/-- The formula is finite for every power up to that one: `1.0 ⊖ p` is no larger than 1.0 or `p`. -/
theorem isFinite_altitudeFormula {p : F64} (h : p.toNat ≤ largestBoundedPow) : isFinite (altitudeFormula p) = true := by
  have hbound : largestBoundedPow < infBits := by decide
  have hbits : magBits p ≤ largestBoundedPow := (magBits_eq p).trans_le ((Nat.mod_le _ _).trans h)
  have hfin : isFinite p = true := decide_eq_true (lt_of_le_of_lt hbits hbound)
  have hsign : p.msb = false := by
    rw [BitVec.msb_eq_decide, decide_eq_false_iff_not]
    have hlarge : largestBoundedPow < 2 ^ 63 := by decide
    omega
  have hunits : magUnits p ≤ unitsOfBits largestBoundedPow := unitsOfBits_le.2 hbits
  have hone := oneUnits_le_largestBoundedPow
  have hdiff : ((oneUnits : Int) + -toUnits p).natAbs ≤ unitsOfBits largestBoundedPow := by
    rw [toUnits, hsign, if_neg Bool.false_ne_true]
    omega
  have hround : roundBits ((oneUnits : Int) + -toUnits p).natAbs 1 ≤ largestBoundedPow :=
    roundBits_le_of_le Nat.one_pos hbound (by rwa [Nat.mul_one])
  have hlt := lt_of_le_of_lt hround hbound
  rw [altitudeFormula_eq, fSub_finite (by decide) hfin, fAdd_finite (by decide) (by rwa [fNeg_isFinite]), toUnits_fNeg,
    toUnits_fOne, fMul_finite (by decide) (isFinite_packSign hlt), magUnits_packSign hlt.le]
  refine isFinite_packSign (lt_of_le_of_lt (roundBits_mono oneUnits_pos oneUnits_pos ?_) roundBits_largestBoundedPow)
  exact Nat.mul_le_mul_right _ (Nat.mul_le_mul_left _ (unitsOfBits_le.2 hround))

/-- A conforming power that the engine asks for at a pressure that is not negative is finite. -/
theorem isFinite_pow_of_not_negative {pow : F64 → F64 → F64} {x : F64} (hpow : PowConforming pow) (hx : AtMostPow 189 x)
    (hsign : x.msb = false) : isFinite (pow (fDiv x (f64Lit 101325 100)) altExponent) = true := by
  have hfin : isFinite (f64Lit 101325 100) = true := by rw [f64Lit_101325_100]; decide
  have hlow : 2 ^ 189 * oneUnits ≤ 2 ^ 189 * magUnits (f64Lit 101325 100) := by
    rw [f64Lit_101325_100]
    decide +kernel
  have hratio := hx.div hfin hlow (by norm_num)
  have hratioSign : (fDiv x (f64Lit 101325 100)).msb = false := by
    rw [fDiv_finite hx.finite hfin (by rw [f64Lit_101325_100]; decide), msb_packSign (roundBits_le_infBits _ _), hsign,
      f64Lit_101325_100]
    decide
  rcases eq_fZero_or_isFinitePos hratio.finite hratioSign with hzero | hpos
  · rw [hzero, hpow.zero]
    decide
  · exact isFinite_of_isFinitePos (hpow.positive _ _ hpos)

/-- Settles O57: the bounds of t_fine and the pressure, and the formula at a finite and at a bounded power. -/
theorem engineOutputsAreFinite : Obligations.EngineOutputsAreFinite := by
  rintro order pow adcT adcP c res p hc rfl rfl
  have htFine := compTfine_atMostPow adcT hc
  have hpressure := compensateWith_pressure_atMostPow order pow adcT adcP hc
  rw [compensateWith_tFine, compensateWith_temperature]
  refine ⟨htFine.finite, ?temperature, hpressure.finite, fun hpow hne => ?noNaN, fun hbound => ?bounded⟩
  case temperature => exact (htFine.div_literal (g := 12) (by norm_num) (by norm_num) (by norm_num)).finite
  all_goals
    rw [compensateWith_altitude]
    cases halt : (compensateWith order pow adcT adcP c).altInvalid
  case noNaN.true => rw [if_pos rfl, isNaN_fZero]
  case noNaN.false =>
    rw [compensateWith_altInvalid] at halt
    rw [if_neg Bool.false_ne_true, compAltitude]
    exact isNaN_altitudeFormula
      (isFinite_pow_of_not_negative hpow hpressure (msb_of_not_negative hpressure.finite halt hne))
  case bounded.true => rw [if_pos rfl]; decide
  case bounded.false =>
    rw [← f64Lit_101325_100] at hbound
    rw [if_neg Bool.false_ne_true, compAltitude]
    exact isFinite_altitudeFormula hbound

end Sys2Proof.Machine

/-! The four invariants that every step keeps (10_state.md R38, R40 to R43, R50 to R62, 43_barometer.md R211,
44_compensation.md R252), each as a property of the registers it reads: a step that leaves those alone keeps it. -/

namespace Sys2Proof.Machine

/-! ### The sequencer state -/

/-- A step's next state has the sequencer sound when both fields are those of a sound state. -/
theorem SequencerSound.congr {s t : State} (h : SequencerSound s) (hstate : t.status.magState = s.status.magState)
    (hrv : t.status.magRv = s.status.magRv) : SequencerSound t :=
  ⟨hstate ▸ h.noResultAvailable, fun hreq => hrv ▸ h.requestedNotValid (hstate ▸ hreq)⟩

theorem CommandPath.sequencerSound {i : Instr} {s t : State} (hs : SequencerSound s) (h : CommandPath s i t) :
    SequencerSound t := by
  cases h with
  | magStarted => exact ⟨by simp, fun _ => rfl⟩
  | magReadFailed | magFrame => exact ⟨by simp, by simp⟩
  | waits | refused | nop | decoded | magStartFailed | initFailed | configured | calLoaded | baroReadFailed | compensated =>
    exact hs.congr (by simp) (by simp)

theorem resetBlock_sequencerSound (s : State) : SequencerSound (resetBlock s) := ⟨by simp, by simp⟩

/-- Settles O40: only the magnetometer's two commands and a reset reach its two fields. -/
theorem stepKeepsSequencerSound : Obligations.StepKeepsSequencerSound := by
  intro s t hs hstep
  cases step_path hstep with
  | quiet | accepted | dropped | cleared | illegal => exact hs.congr rfl rfl
  | command _ _ hexec => exact (exec_path hexec).sequencerSound (hs.congr (t := turnTaken s) rfl rfl)
  | reset => exact resetBlock_sequencerSound _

****************************************

Task requirements:
All the material, top to bottom: write it out again precisely.

Reply:
/-- The formula is finite for every power up to that one: `1.0 ⊖ p` is no larger than 1.0 or `p`. -/
theorem isFinite_altitudeFormula {p : F64} (h : p.toNat ≤ largestBoundedPow) : isFinite (altitudeFormula p) = true := by
  have hbound : largestBoundedPow < infBits := by decide
  have hbits : magBits p ≤ largestBoundedPow := (magBits_eq p).trans_le ((Nat.mod_le _ _).trans h)
  have hfin : isFinite p = true := decide_eq_true (lt_of_le_of_lt hbits hbound)
  have hsign : p.msb = false := by
    rw [BitVec.msb_eq_decide, decide_eq_false_iff_not]
    have hlarge : largestBoundedPow < 2 ^ 63 := by decide
    omega
  have hunits : magUnits p ≤ unitsOfBits largestBoundedPow := unitsOfBits_le.2 hbits
  have hone := oneUnits_le_largestBoundedPow
  have hdiff : ((oneUnits : Int) + -toUnits p).natAbs ≤ unitsOfBits largestBoundedPow := by
    rw [toUnits, hsign, if_neg Bool.false_ne_true]
    omega
  have hround : roundBits ((oneUnits : Int) + -toUnits p).natAbs 1 ≤ largestBoundedPow :=
    roundBits_le_of_le Nat.one_pos hbound (by rwa [Nat.mul_one])
  have hlt := lt_of_le_of_lt hround hbound
  rw [altitudeFormula_eq, fSub_finite (by decide) hfin, fAdd_finite (by decide) (by rwa [fNeg_isFinite]), toUnits_fNeg,
    toUnits_fOne, fMul_finite (by decide) (isFinite_packSign hlt), magUnits_packSign hlt.le]
  refine isFinite_packSign (lt_of_le_of_lt (roundBits_mono oneUnits_pos oneUnits_pos ?_) roundBits_largestBoundedPow)
  exact Nat.mul_le_mul_right _ (Nat.mul_le_mul_left _ (unitsOfBits_le.2 hround))

/-- A conforming power that the engine asks for at a pressure that is not negative is finite. -/
theorem isFinite_pow_of_not_negative {pow : F64 → F64 → F64} {x : F64} (hpow : PowConforming pow) (hx : AtMostPow 189 x)
    (hsign : x.msb = false) : isFinite (pow (fDiv x (f64Lit 101325 100)) altExponent) = true := by
  have hfin : isFinite (f64Lit 101325 100) = true := by rw [f64Lit_101325_100]; decide
  have hlow : 2 ^ 189 * oneUnits ≤ 2 ^ 189 * magUnits (f64Lit 101325 100) := by
    rw [f64Lit_101325_100]
    decide +kernel
  have hratio := hx.div hfin hlow (by norm_num)
  have hratioSign : (fDiv x (f64Lit 101325 100)).msb = false := by
    rw [fDiv_finite hx.finite hfin (by rw [f64Lit_101325_100]; decide), msb_packSign (roundBits_le_infBits _ _), hsign,
      f64Lit_101325_100]
    decide
  rcases eq_fZero_or_isFinitePos hratio.finite hratioSign with hzero | hpos
  · rw [hzero, hpow.zero]
    decide
  · exact isFinite_of_isFinitePos (hpow.positive _ _ hpos)

/-- Settles O57: the bounds of t_fine and the pressure, and the formula at a finite and at a bounded power. -/
theorem engineOutputsAreFinite : Obligations.EngineOutputsAreFinite := by
  rintro order pow adcT adcP c res p hc rfl rfl
  have htFine := compTfine_atMostPow adcT hc
  have hpressure := compensateWith_pressure_atMostPow order pow adcT adcP hc
  rw [compensateWith_tFine, compensateWith_temperature]
  refine ⟨htFine.finite, ?temperature, hpressure.finite, fun hpow hne => ?noNaN, fun hbound => ?bounded⟩
  case temperature => exact (htFine.div_literal (g := 12) (by norm_num) (by norm_num) (by norm_num)).finite
  all_goals
    rw [compensateWith_altitude]
    cases halt : (compensateWith order pow adcT adcP c).altInvalid
  case noNaN.true => rw [if_pos rfl, isNaN_fZero]
  case noNaN.false =>
    rw [compensateWith_altInvalid] at halt
    rw [if_neg Bool.false_ne_true, compAltitude]
    exact isNaN_altitudeFormula
      (isFinite_pow_of_not_negative hpow hpressure (msb_of_not_negative hpressure.finite halt hne))
  case bounded.true => rw [if_pos rfl]; decide
  case bounded.false =>
    rw [← f64Lit_101325_100] at hbound
    rw [if_neg Bool.false_ne_true, compAltitude]
    exact isFinite_altitudeFormula hbound

end Sys2Proof.Machine

/-! The four invariants that every step keeps (10_state.md R38, R40 to R43, R50 to R62, 43_barometer.md R211,
44_compensation.md R252), each as a property of the registers it reads: a step that leaves those alone keeps it. -/

namespace Sys2Proof.Machine

/-! ### The sequencer state -/

/-- A step's next state has the sequencer sound when both fields are those of a sound state. -/
theorem SequencerSound.congr {s t : State} (h : SequencerSound s) (hstate : t.status.magState = s.status.magState)
    (hrv : t.status.magRv = s.status.magRv) : SequencerSound t :=
  ⟨hstate ▸ h.noResultAvailable, fun hreq => hrv ▸ h.requestedNotValid (hstate ▸ hreq)⟩

theorem CommandPath.sequencerSound {i : Instr} {s t : State} (hs : SequencerSound s) (h : CommandPath s i t) :
    SequencerSound t := by
  cases h with
  | magStarted => exact ⟨by simp, fun _ => rfl⟩
  | magReadFailed | magFrame => exact ⟨by simp, by simp⟩
  | waits | refused | nop | decoded | magStartFailed | initFailed | configured | calLoaded | baroReadFailed | compensated =>
    exact hs.congr (by simp) (by simp)

theorem resetBlock_sequencerSound (s : State) : SequencerSound (resetBlock s) := ⟨by simp, by simp⟩

/-- Settles O40: only the magnetometer's two commands and a reset reach its two fields. -/
theorem stepKeepsSequencerSound : Obligations.StepKeepsSequencerSound := by
  intro s t hs hstep
  cases step_path hstep with
  | quiet | accepted | dropped | cleared | illegal => exact hs.congr rfl rfl
  | command _ _ hexec => exact (exec_path hexec).sequencerSound (hs.congr (t := turnTaken s) rfl rfl)
  | reset => exact resetBlock_sequencerSound _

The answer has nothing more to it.